BOSTON Well, this isn't quite how the Boston Celtics drew up Wednesday night's bon voyage game against Detroit, the team's last game at the TD Garden until Feb. 29. The Celtics suffered yet another disappointing setback, losing 98-88 to a Pistons team that is among the worst on the road in the NBA this season.

Not having Kevin Garnett certainly didn't help. But to pin this loss on having no KG is letting the C's off the hook for yet another head-scratching performance.

"We made some bonehead plays," said Celtics coach Doc Rivers.

Leaving Ben Gordon open for a 3-pointer to trap Damien Wilkens. Rotate out to defend Ben Wallace . . . around the 3-point line?

And giving up offensive rebounds on free throws, are a definite no-no if you're trying to secure a much-needed win at home.

"Those three possessions to me, changed the game," Rivers said.

Maybe so, but there were other factors that played a role in the Celtics (15-13) losing for the third time in the last four games. Here's how we saw it before the game, and what actually happened:

WHAT TO LOOK FOR: With the Pistons having lost Tuesday night at home to San Antonio, don't be surprised if the Celtics come out looking to run more than usual. Along with Detroit likely having weary legs, the Celtics have proven despite their age, they can run - and run well. Against the Bulls, Boston outscored them 33-7, in fast break points. With Detroit having its issues earlier this year defensively, they naturally don't fare well when it comes to fast-break points. They average 11.2 per game which ranks No. 22 in the NBA.
WHAT WE SAW: The Celtics came out attacking in transition, primarily because they were rebounding the ball well and getting out before the Pistons could fully set up their defense.
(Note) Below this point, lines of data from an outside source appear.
-- ==== Sys2Proof/Laws/State.lean ====
section
/-! SUPPORT. One lemma for each field that each named update leaves alone, so that no proof unfolds a record update; and the reads that
depend on such a field. -/

namespace Sys2Proof.Machine

/-! State.setReg -/
@[simp] theorem State.setReg_pc (s : State) (r : RegIdx) (v : Word) : (s.setReg r v).pc = s.pc := by unfold State.setReg; split <;> rfl
@[simp] theorem State.setReg_token (s : State) (r : RegIdx) (v : Word) : (s.setReg r v).token = s.token := by unfold State.setReg; split <;> rfl
@[simp] theorem State.setReg_stage (s : State) (r : RegIdx) (v : Word) : (s.setReg r v).stage = s.stage := by unfold State.setReg; split <;> rfl
@[simp] theorem State.setReg_polls (s : State) (r : RegIdx) (v : Word) : (s.setReg r v).polls = s.polls := by unfold State.setReg; split <;> rfl
@[simp] theorem State.setReg_stale (s : State) (r : RegIdx) (v : Word) : (s.setReg r v).stale = s.stale := by unfold State.setReg; split <;> rfl
@[simp] theorem State.setReg_host (s : State) (r : RegIdx) (v : Word) : (s.setReg r v).host = s.host := by unfold State.setReg; split <;> rfl
@[simp] theorem State.setReg_timeoutRec (s : State) (r : RegIdx) (v : Word) : (s.setReg r v).timeoutRec = s.timeoutRec := by unfold State.setReg; split <;> rfl
@[simp] theorem State.setReg_imem (s : State) (r : RegIdx) (v : Word) : (s.setReg r v).imem = s.imem := by unfold State.setReg; split <;> rfl
@[simp] theorem State.setReg_dmem (s : State) (r : RegIdx) (v : Word) : (s.setReg r v).dmem = s.dmem := by unfold State.setReg; split <;> rfl
@[simp] theorem State.setReg_vu (s : State) (r : RegIdx) (v : Word) : (s.setReg r v).vu = s.vu := by unfold State.setReg; split <;> rfl
@[simp] theorem State.setReg_cp0 (s : State) (r : RegIdx) (v : Word) : (s.setReg r v).cp0 = s.cp0 := by unfold State.setReg; split <;> rfl
@[simp] theorem State.setReg_phase (s : State) (r : RegIdx) (v : Word) : (s.setReg r v).phase = s.phase := by unfold State.setReg; split <;> rfl
@[simp] theorem State.setReg_draws (s : State) (r : RegIdx) (v : Word) : (s.setReg r v).draws = s.draws := by unfold State.setReg; split <;> rfl
@[simp] theorem State.setReg_calls (s : State) (r : RegIdx) (v : Word) : (s.setReg r v).calls = s.calls := by unfold State.setReg; split <;> rfl
@[simp] theorem State.setReg_poll (s : State) (r : RegIdx) (v : Word) (n : Cp0Sel) : (s.setReg r v).poll n = s.poll n := by simp [State.poll]
@[simp] theorem State.setReg_halt (s : State) (r : RegIdx) (v : Word) : (s.setReg r v).halt = s.halt := by simp [State.halt]

/-! State.logCall -/
@[simp] theorem State.logCall_regs (s : State) (c : PortCall) : (s.logCall c).regs = s.regs := rfl
@[simp] theorem State.logCall_pc (s : State) (c : PortCall) : (s.logCall c).pc = s.pc := rfl
@[simp] theorem State.logCall_token (s : State) (c : PortCall) : (s.logCall c).token = s.token := rfl
@[simp] theorem State.logCall_stage (s : State) (c : PortCall) : (s.logCall c).stage = s.stage := rfl
@[simp] theorem State.logCall_polls (s : State) (c : PortCall) : (s.logCall c).polls = s.polls := rfl
@[simp] theorem State.logCall_stale (s : State) (c : PortCall) : (s.logCall c).stale = s.stale := rfl
@[simp] theorem State.logCall_host (s : State) (c : PortCall) : (s.logCall c).host = s.host := rfl
@[simp] theorem State.logCall_timeoutRec (s : State) (c : PortCall) : (s.logCall c).timeoutRec = s.timeoutRec := rfl
@[simp] theorem State.logCall_imem (s : State) (c : PortCall) : (s.logCall c).imem = s.imem := rfl
@[simp] theorem State.logCall_dmem (s : State) (c : PortCall) : (s.logCall c).dmem = s.dmem := rfl
@[simp] theorem State.logCall_vu (s : State) (c : PortCall) : (s.logCall c).vu = s.vu := rfl
@[simp] theorem State.logCall_cp0 (s : State) (c : PortCall) : (s.logCall c).cp0 = s.cp0 := rfl
@[simp] theorem State.logCall_phase (s : State) (c : PortCall) : (s.logCall c).phase = s.phase := rfl
@[simp] theorem State.logCall_reg (s : State) (c : PortCall) (q : RegIdx) : (s.logCall c).reg q = s.reg q := rfl
@[simp] theorem State.logCall_poll (s : State) (c : PortCall) (n : Cp0Sel) : (s.logCall c).poll n = s.poll n := rfl
@[simp] theorem State.logCall_halt (s : State) (c : PortCall) : (s.logCall c).halt = s.halt := rfl

/-! State.setHalt -/
@[simp] theorem State.setHalt_regs (s : State) : (s.setHalt).regs = s.regs := rfl
@[simp] theorem State.setHalt_pc (s : State) : (s.setHalt).pc = s.pc := rfl
@[simp] theorem State.setHalt_token (s : State) : (s.setHalt).token = s.token := rfl
@[simp] theorem State.setHalt_stage (s : State) : (s.setHalt).stage = s.stage := rfl
@[simp] theorem State.setHalt_polls (s : State) : (s.setHalt).polls = s.polls := rfl
@[simp] theorem State.setHalt_stale (s : State) : (s.setHalt).stale = s.stale := rfl
@[simp] theorem State.setHalt_timeoutRec (s : State) : (s.setHalt).timeoutRec = s.timeoutRec := rfl
@[simp] theorem State.setHalt_imem (s : State) : (s.setHalt).imem = s.imem := rfl
@[simp] theorem State.setHalt_dmem (s : State) : (s.setHalt).dmem = s.dmem := rfl
@[simp] theorem State.setHalt_vu (s : State) : (s.setHalt).vu = s.vu := rfl
@[simp] theorem State.setHalt_cp0 (s : State) : (s.setHalt).cp0 = s.cp0 := rfl
@[simp] theorem State.setHalt_phase (s : State) : (s.setHalt).phase = s.phase := rfl
@[simp] theorem State.setHalt_draws (s : State) : (s.setHalt).draws = s.draws := rfl
@[simp] theorem State.setHalt_calls (s : State) : (s.setHalt).calls = s.calls := rfl
@[simp] theorem State.setHalt_reg (s : State) (q : RegIdx) : (s.setHalt).reg q = s.reg q := rfl
@[simp] theorem State.setHalt_poll (s : State) (n : Cp0Sel) : (s.setHalt).poll n = s.poll n := rfl

/-! State.clearHalt -/
@[simp] theorem State.clearHalt_regs (s : State) : (s.clearHalt).regs = s.regs := rfl
@[simp] theorem State.clearHalt_pc (s : State) : (s.clearHalt).pc = s.pc := rfl
@[simp] theorem State.clearHalt_token (s : State) : (s.clearHalt).token = s.token := rfl
@[simp] theorem State.clearHalt_stage (s : State) : (s.clearHalt).stage = s.stage := rfl
@[simp] theorem State.clearHalt_polls (s : State) : (s.clearHalt).polls = s.polls := rfl
@[simp] theorem State.clearHalt_stale (s : State) : (s.clearHalt).stale = s.stale := rfl
@[simp] theorem State.clearHalt_timeoutRec (s : State) : (s.clearHalt).timeoutRec = s.timeoutRec := rfl
@[simp] theorem State.clearHalt_imem (s : State) : (s.clearHalt).imem = s.imem := rfl
@[simp] theorem State.clearHalt_dmem (s : State) : (s.clearHalt).dmem = s.dmem := rfl
@[simp] theorem State.clearHalt_vu (s : State) : (s.clearHalt).vu = s.vu := rfl
@[simp] theorem State.clearHalt_cp0 (s : State) : (s.clearHalt).cp0 = s.cp0 := rfl
@[simp] theorem State.clearHalt_phase (s : State) : (s.clearHalt).phase = s.phase := rfl
@[simp] theorem State.clearHalt_draws (s : State) : (s.clearHalt).draws = s.draws := rfl
@[simp] theorem State.clearHalt_calls (s : State) : (s.clearHalt).calls = s.calls := rfl
@[simp] theorem State.clearHalt_reg (s : State) (q : RegIdx) : (s.clearHalt).reg q = s.reg q := rfl
@[simp] theorem State.clearHalt_poll (s : State) (n : Cp0Sel) : (s.clearHalt).poll n = s.poll n := rfl

/-! State.setBroke -/
@[simp] theorem State.setBroke_regs (s : State) : (s.setBroke).regs = s.regs := rfl
@[simp] theorem State.setBroke_pc (s : State) : (s.setBroke).pc = s.pc := rfl
@[simp] theorem State.setBroke_token (s : State) : (s.setBroke).token = s.token := rfl
@[simp] theorem State.setBroke_stage (s : State) : (s.setBroke).stage = s.stage := rfl
@[simp] theorem State.setBroke_polls (s : State) : (s.setBroke).polls = s.polls := rfl
@[simp] theorem State.setBroke_stale (s : State) : (s.setBroke).stale = s.stale := rfl
@[simp] theorem State.setBroke_timeoutRec (s : State) : (s.setBroke).timeoutRec = s.timeoutRec := rfl
@[simp] theorem State.setBroke_imem (s : State) : (s.setBroke).imem = s.imem := rfl
@[simp] theorem State.setBroke_dmem (s : State) : (s.setBroke).dmem = s.dmem := rfl
@[simp] theorem State.setBroke_vu (s : State) : (s.setBroke).vu = s.vu := rfl
@[simp] theorem State.setBroke_cp0 (s : State) : (s.setBroke).cp0 = s.cp0 := rfl
@[simp] theorem State.setBroke_phase (s : State) : (s.setBroke).phase = s.phase := rfl
@[simp] theorem State.setBroke_draws (s : State) : (s.setBroke).draws = s.draws := rfl
@[simp] theorem State.setBroke_calls (s : State) : (s.setBroke).calls = s.calls := rfl
@[simp] theorem State.setBroke_reg (s : State) (q : RegIdx) : (s.setBroke).reg q = s.reg q := rfl
@[simp] theorem State.setBroke_poll (s : State) (n : Cp0Sel) : (s.setBroke).poll n = s.poll n := rfl

/-! State.setSpIntr -/
@[simp] theorem State.setSpIntr_regs (s : State) : (s.setSpIntr).regs = s.regs := rfl
@[simp] theorem State.setSpIntr_pc (s : State) : (s.setSpIntr).pc = s.pc := rfl
@[simp] theorem State.setSpIntr_token (s : State) : (s.setSpIntr).token = s.token := rfl
@[simp] theorem State.setSpIntr_stage (s : State) : (s.setSpIntr).stage = s.stage := rfl
@[simp] theorem State.setSpIntr_polls (s : State) : (s.setSpIntr).polls = s.polls := rfl
@[simp] theorem State.setSpIntr_stale (s : State) : (s.setSpIntr).stale = s.stale := rfl
@[simp] theorem State.setSpIntr_timeoutRec (s : State) : (s.setSpIntr).timeoutRec = s.timeoutRec := rfl
@[simp] theorem State.setSpIntr_imem (s : State) : (s.setSpIntr).imem = s.imem := rfl
@[simp] theorem State.setSpIntr_dmem (s : State) : (s.setSpIntr).dmem = s.dmem := rfl
@[simp] theorem State.setSpIntr_vu (s : State) : (s.setSpIntr).vu = s.vu := rfl
@[simp] theorem State.setSpIntr_cp0 (s : State) : (s.setSpIntr).cp0 = s.cp0 := rfl
@[simp] theorem State.setSpIntr_phase (s : State) : (s.setSpIntr).phase = s.phase := rfl
@[simp] theorem State.setSpIntr_draws (s : State) : (s.setSpIntr).draws = s.draws := rfl
@[simp] theorem State.setSpIntr_calls (s : State) : (s.setSpIntr).calls = s.calls := rfl
@[simp] theorem State.setSpIntr_reg (s : State) (q : RegIdx) : (s.setSpIntr).reg q = s.reg q := rfl
@[simp] theorem State.setSpIntr_poll (s : State) (n : Cp0Sel) : (s.setSpIntr).poll n = s.poll n := rfl

/-! schedule -/
@[simp] theorem schedule_regs (s : State) (t : Word) : (schedule t s).regs = s.regs := rfl
@[simp] theorem schedule_pc (s : State) (t : Word) : (schedule t s).pc = s.pc := rfl
@[simp] theorem schedule_polls (s : State) (t : Word) : (schedule t s).polls = s.polls := rfl
@[simp] theorem schedule_stale (s : State) (t : Word) : (schedule t s).stale = s.stale := rfl
@[simp] theorem schedule_host (s : State) (t : Word) : (schedule t s).host = s.host := rfl
@[simp] theorem schedule_timeoutRec (s : State) (t : Word) : (schedule t s).timeoutRec = s.timeoutRec := rfl
@[simp] theorem schedule_imem (s : State) (t : Word) : (schedule t s).imem = s.imem := rfl
@[simp] theorem schedule_dmem (s : State) (t : Word) : (schedule t s).dmem = s.dmem := rfl
@[simp] theorem schedule_vu (s : State) (t : Word) : (schedule t s).vu = s.vu := rfl
@[simp] theorem schedule_cp0 (s : State) (t : Word) : (schedule t s).cp0 = s.cp0 := rfl
@[simp] theorem schedule_phase (s : State) (t : Word) : (schedule t s).phase = s.phase := rfl
@[simp] theorem schedule_draws (s : State) (t : Word) : (schedule t s).draws = s.draws := rfl
@[simp] theorem schedule_calls (s : State) (t : Word) : (schedule t s).calls = s.calls := rfl
@[simp] theorem schedule_reg (s : State) (t : Word) (q : RegIdx) : (schedule t s).reg q = s.reg q := rfl
@[simp] theorem schedule_poll (s : State) (t : Word) (n : Cp0Sel) : (schedule t s).poll n = s.poll n := rfl
@[simp] theorem schedule_halt (s : State) (t : Word) : (schedule t s).halt = s.halt := rfl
At one point, Boston had an 11-4 advantage in fast-break points. But as the game wore on, the Celtics' began to run less, attack less and the end result? Another lesson in how to NOT win at home! For the game, the C's managed to claim a slim 18-14 edge in fast-break points.

MATCHUP TO WATCH: Rodney Stuckey vs Ray Allen. Size and strength, meets speed and accuracy. Stuckey's play has been a part of Detroit's improved play of late. In their last six games, he has averaged 15.3 points and 4.8 assists - both better than his season numbers. As for Ray Allen, he has shot less than 50 percent from the field in each of the last three games, which is the second-longest such stretch for him this season. The big thing with Allen is getting shot attempts. In the month of February, the Celtics are 3-1 when Allen gets 10 or more shot attempts.
WHAT WE SAW: This was very lopsided, but not even close to how anyone outside of the 3-1-3 would have envisioned. Stuckey scored off the dribble, on pull-ups and from the free-throw line, finishing with a team-high 25 points on 7-for-16 shooting. Meanwhile, Allen had just 10 points and shot 1-for-5 from the field. His lone field goal made came late in the fourth, well after the Pistons had the game well in hand.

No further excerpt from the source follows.